A first question is how did she come to be before her sexual unions generating seven generations within body and spirit of Christ to-date?  Thus, a second question is how and when did Christ enter the life of her and offspring generations?  The above painting by Afro-Centric artist Leroy Campbell gives us cause to think about what matters most to us, and thus imagine it also mattered to our ancestors living on Mulberry Row at Monticello. Click below for a link to Monticello and then return:

Matriarch of Mulberry Row

Prior to the British embargo in 1733 against colonists in America importing their slaves from British Caribbean colonies, ... English whale ships and other kinds could engage in triangular trades in whale oil,  slaves, rum, tobacco or any other commodities valued in British controlled locations in Africa (The Gambia and Bance Island of modern day Guinea-Sierra Leone) the Americas and Caribbean.

From what we know, Betty’s mother and even grand-mother and her siblings may have been brought from Africa in one of those horrible 6 to 10 weeks journeys in which upwards of half the enslaved cargo often perished.   Such may have occurred with the mother of Betty Hemings' mother, ... though the possibility exists that she died before being shipped or was sorted and sold to a buyer different from that of her daughter, daughters or sons if such existed.  Indeed, slave castles were referred to as "factories" by both Christian and Jewish slave trading firms wherein values were factored on the basis of weight, estimated age, sex including physical attributes, and market prices.  

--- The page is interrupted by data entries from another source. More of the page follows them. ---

/-- The oldest capture copy becomes a record of the open block; a block that must be opened first takes 256 cells, and the 341st record
closes it with `flag` (R359, R448, R449, R452). -/
def Channel.recordNext (c : Channel) (cx : Ctx) (flag : Nat) : Channel :=
  match c.cap.intake with
  | [] => c
  | (fid, no, seq) :: rest =>
    if c.cap.hold || c.capStopped then c
    else
      let got := if c.cap.openBlk.isSome || c.cap.ready then (true, c) else c.request cx .capture
      if !got.1 then got.2
      else
        let c := got.2
        let lost := (seq + 2 ^ 32 - c.cap.recEnd) % 2 ^ 32
        let c := { c with cap := { c.cap with intake := rest, recEnd := (seq + 1) % 2 ^ 32 } }
        let c := if c.cap.openBlk.isSome then c else c.openBlock cx seq
        match c.cap.openBlk, c.copyOf (fid, no) with
        | some b, some (f, x) =>
          let bytes := match x.bytes with
            | some b => b
            | none => withTag f.bytes f.tag
          let b := { b with records := b.records ++ [recordBytes x.info seq bytes], lost := b.lost + lost }
          let c := { c with cap := { c.cap with openBlk := some b } }
          let c := c.endCopy cx (fid, no)
          if 341 ≤ b.records.length then c.closeBlock cx flag else c
        | _, _ => c

/-- CAPTURE_INTAKE (R448); no record is made in NIGHT (R458). -/
def Channel.captureIntake (c : Channel) (cx : Ctx) : Channel := if cx.night != .awake then c else c.recordNext cx 0

/-- An event that closes the open block (R452). A copy that waits to become the 341st record is taken to meet the event in its step: the
block closes with it and with the event's flag. -/
def Channel.closeOn (c : Channel) (cx : Ctx) (flag : Nat) : Channel :=
  if c.cap.openBlk.any (fun b => b.records.length == 340) && !c.cap.intake.isEmpty && !c.cap.hold then c.recordNext cx flag
  else c.closeBlock cx flag

/-- An event after which no record is made: the copies that wait become records while blocks can be had, then the open block closes
(R457, R458; assumption 114). -/
def Channel.closeAll (c : Channel) (cx : Ctx) (flag : Nat) : Channel :=
  ((List.range c.cap.intake.length).foldl (fun c _ =>
    c.recordNext cx (if c.cap.intake.length = 1 then flag else 0)) c).closeBlock cx flag

/-- CAPTURE_INTAKE (R448). -/
def execCaptureIntake (ch : Ch) (s : State) : Host.Outcome State Fault Refusal :=
  onCh s ch true fun cx c => c.captureIntake cx

/-- BLOCK_AGED (R452). -/
def execBlockAged (ch : Ch) (s : State) : Host.Outcome State Fault Refusal :=
  onCh s ch true fun cx c => c.closeOn cx flagAged

/-! ## Writing the ring -/

/-- A block's bytes in the ring, 64 to an entry (R459). -/
def Channel.writeRing (c : Channel) (slot : Nat) (bytes : List Byte) : Channel :=
  (List.range 1024).foldl (fun c u => c.wput 0x4C40 (1024 * slot + u) (leNat (slice bytes (64 * u) 64))) c

/-- Count a block written to the persistent store (R456). -/
def Channel.countWritten (c : Channel) : Channel :=
  let n := (c.reg 0x4C02 1 + 65536) % 2 ^ 64
  let used := n * 10000 / 2500000000000000000
  let c := ((c.put 0x4C02 1 n).put 0x4C02 3 (used % 2 ^ 32))
  if 10000 ≤ used && c.reg 0x4C02 1 - 65536 < 2500000000000000000 then c.flag 0x4C0F 1 16 else c

/-- Blocks that are staged behind a resealed one chain to its CHECK (R449, R456). -/
def rechain : Nat → List Staged → List Staged
  | _, [] => []
  | prev, b :: t => let b := resealed b b.slot prev; b :: rechain b.check t

/-- LOST of a staged block (R449). -/
def Staged.lost (b : Staged) : Nat := leNat (slice b.bytes 65512 4)

/-- A staged block that counts `n` more numbers in LOST; `rechain` seals it anew. -/
def Staged.losing (b : Staged) (n : Nat) : Staged :=
  { b with bytes := patch b.bytes 65512 (leBytes 4 (min (b.lost + n) (2 ^ 32 - 1))) }

/-- Staged block `b` is lost (R455, R456): its records, and the numbers that its own LOST counted, enter LOST of the block that follows it
(R449): the next one that is staged, or the open one, or the next to open. -/
def Channel.loseBlock (c : Channel) (cause : Nat) (b : Staged) (rest : List Staged) : Channel :=
  let c := c.loseRecords cause b.count
  let n := b.count + b.lost
  match rest, c.cap.openBlk with
  | y :: t, _ =>
    let l := rechain b.check (y.losing n :: t)
    { c with cap := { c.cap with staged := l, prevCheck := (l.getLast?.map Staged.check).getD c.cap.prevCheck } }
  | [], some o => { c with cap := { c.cap with staged := [], openBlk := some { o with lost := o.lost + n } } }
  | [], none => { c with cap := { c.cap with staged := [], lostBlks := c.cap.lostBlks + n } }

/-- BLOCK_WRITE_DONE of the oldest staged block (R456). The fallback ring reports no write errors; a stopped engine writes none
(R80). -/
def Channel.blockWritten (c : Channel) (cx : Ctx) (ok : Bool) : Channel :=
  match (if c.capStopped then [] else c.cap.staged) with
  | [] => c
  | b :: rest =>
    if ok || cx.variant ≠ .A then
      let c := (c.writeRing b.slot b.bytes).reqGive cx 1 .block
      let c := { c with cap := { c.cap with
        staged := rest, slotSeq := tabSet (fun _ => 0) c.cap.slotSeq b.slot (b.seq + 1) } }
      let c := (c.inc 0x4C51 1).add 0x4C50 1 b.count
      if cx.variant = .A then c.countWritten else c
    else
      let c := (c.inc 0x4C55 1).put 0x4C02 2 ((c.reg 0x4C02 2 + 1) % 2 ^ 32)
      let c := { c with cap := { c.cap with retired := c.cap.retired ++ [b.slot] } }
      if b.tries = 0 then
        let r := c.takeSlot cx.variant
        let b := { resealed b r.1 (leNat (slice b.bytes 65520 4)) with tries := 1 }
        let rest := rechain b.check rest
        let c := if rest.isEmpty then r.2.put 0x4C01 2 b.slot else r.2
        { c with cap := { c.cap with
          lastSlot := if rest.isEmpty then b.slot else c.cap.lastSlot,
          staged := b :: rest,
          prevCheck := (match rest.getLast? with
            | some z => z.check
            | none => b.check) } }
      else
        (((c.loseBlock 4 b rest).flag 0x4C0F 1 8).log 0x40 b.slot).reqGive cx 1 .block

/-- BLOCK_WRITE_DONE (R456). -/
def execBlockWriteDone (ch : Ch) (ok : Bool) (s : State) : Host.Outcome State Fault Refusal :=
  onCh s ch true fun cx c => c.blockWritten cx ok

/-- The records that wait for a block are lost (R361, R455): all that stand in the intake queue. -/
def Channel.dropIntake (c : Channel) (cx : Ctx) (cause : Nat) : Channel :=
  let l := c.cap.intake
  let c := ({ c with cap := { c.cap with intake := [] } } : Channel).unwait (· == Wait.capture)
  (l.foldl (fun c x => c.endCopy cx (x.1, x.2.1)) c).loseRecords cause l.length

/-! ## Freeze regions (R454, R466) -/

/-- Blocks from number `first` up to but not `stop` that the ring holds, as (number, slot). -/
def CapSt.heldIn (k : CapSt) (first stop : Nat) : List (Nat × Nat) :=
  k.slotSeq.filterMap fun p => if first + 1 ≤ p.2 && p.2 ≤ stop then some (p.2 - 1, p.1) else none

/-- The oldest of them. -/
def oldest (l : List (Nat × Nat)) : Option (Nat × Nat) :=
  l.foldl (fun (m : Option (Nat × Nat)) x => match m with
    | none => some x
    | some y => if x.1 < y.1 then some x else some y) none

/-- Entry `i` of 0x4C30 (R466). -/
def CapSt.regionEntry (k : CapSt) (i : Nat) : Nat :=
  match k.regions.find? fun r => r.1 == i with
  | none => 0
  | some r =>
    let held := k.heldIn r.2.1 r.2.2
    let o := (oldest held).getD (r.2.1, 0)
    o.1 * 2 ^ 192 + (r.2.2 + 2 ^ 64 - 1) % 2 ^ 64 * 2 ^ 128 + o.2 * 2 ^ 96 + held.length * 2 ^ 64 + (Nat.blt k.nextSeq r.2.2).toNat * 2 + 1

/-- The numbers that the ranges of a list cover, each once, taken in order of their starts; a range ends before its second number. -/
def covered : List (Nat × Nat) → Nat → Nat
  | [], _ => 0
  | (a, b) :: t, from_ => (b - max a from_) + covered t (max from_ b)

/-- Insert a range by its start. -/
def insertRange (r : Nat × Nat) : List (Nat × Nat) → List (Nat × Nat)
  | [] => [r]
  | x :: t => if r.1 ≤ x.1 then r :: x :: t else x :: insertRange r t

/-- The frozen total with a new region counted whole (R454): of the others, what is held or still to come. -/
def CapSt.frozenWith (k : CapSt) (first stop : Nat) : Nat :=
  let old := k.regions.map fun r =>
    (((oldest (k.heldIn r.2.1 r.2.2)).map (·.1)).getD (max r.2.1 (min k.nextSeq r.2.2)), r.2.2)
  covered (((first, stop) :: old).foldl (fun l r => insertRange r l) []) 0

/-- FREEZE (R454): RESULT and region number. -/
def Channel.freezeCommand (c : Channel) (cx : Ctx) (back ahead : Nat) : Nat × Nat × Channel :=
  let k := c.cap
  let n := k.nextSeq
  let first := n - back
  let stop := n + ahead
  let c := c.closeOn cx flagFlushed
  match (List.range 64).find? fun i => k.regions.all fun r => r.1 != i with
  | none => (7, 0, c)
  | some i =>
    if 3 * (ringSlots cx.variant - k.retired.length) < 4 * k.frozenWith first stop then (8, 0, c)
    else (0, i, { c with cap := { c.cap with regions := c.cap.regions ++ [(i, first, stop)] } })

We are inclined to believe Madison that Betty's mother was born in Africa and we estimate it was around 1720, ... and that she was likely a household servant to the Eppes family in Eppington.  We speculate that she was about 14 to 15 years of age, when she became pregnant with Betty born in 1735.  Yet, indicators are that her mother was likely the body servant of Martha Epps since teen-age years of both, and given as a customary wedding present by her owner, Francis Epps, upon marriage of Martha Epps to John Wayles.  We do not know if Betty & mother were considered to be dowry slaves.

Both wife Martha and body servant became property of John Wayles that included Elizabeth (Betty) Hemings fathered by John or William Hemings.  But the truth about Elizabeth (Betty) Hemings, like her father, did not begin in America.  It began many generations before in "peculiar values" of human predators and bondage made holy by men in robes of sheep but in actions embraced as raving wolves.

The slave trade was not something that normally happened.  It was decidedly abnormal and evil behavior.  It could only have come into existence by virtue of theologies such as Aksumite priests making it acceptable, ... that of Romans who sought to kill spreading the body and spirit of Christ, and formed alliances in Africa to do so.  We urge viewers of this site to remember that long before slaves came from Africa to Jamestown, the evil practice and trade existed in Africa from east to west and north to south, ... killing, raiding and exploiting human beings for sale to peoples in other lands including: Semites, Greeks, Romans, Persians, Turks, Europeans and Americans.  No hands were clean or souls innocent.

We choose to first blame the now deceased Aksum Empire for its failure to initiate actions in the first through sixth centuries to spread the good news of Jesus throughout Africa.  And, instead the ruling culture depicted by Ethiopian Orthodox priest on left, ... apparently chose to gather and sell slaves and wild-life to the Roman Empire, and when the Moslem conquest came there were few, if any, cultures able to withstand the truths that killed, enslaved and isolated most millions of Africans to lives of degeneration, ... long before emergence of the slave trade that generated Elizabeth (Betty) Hemings.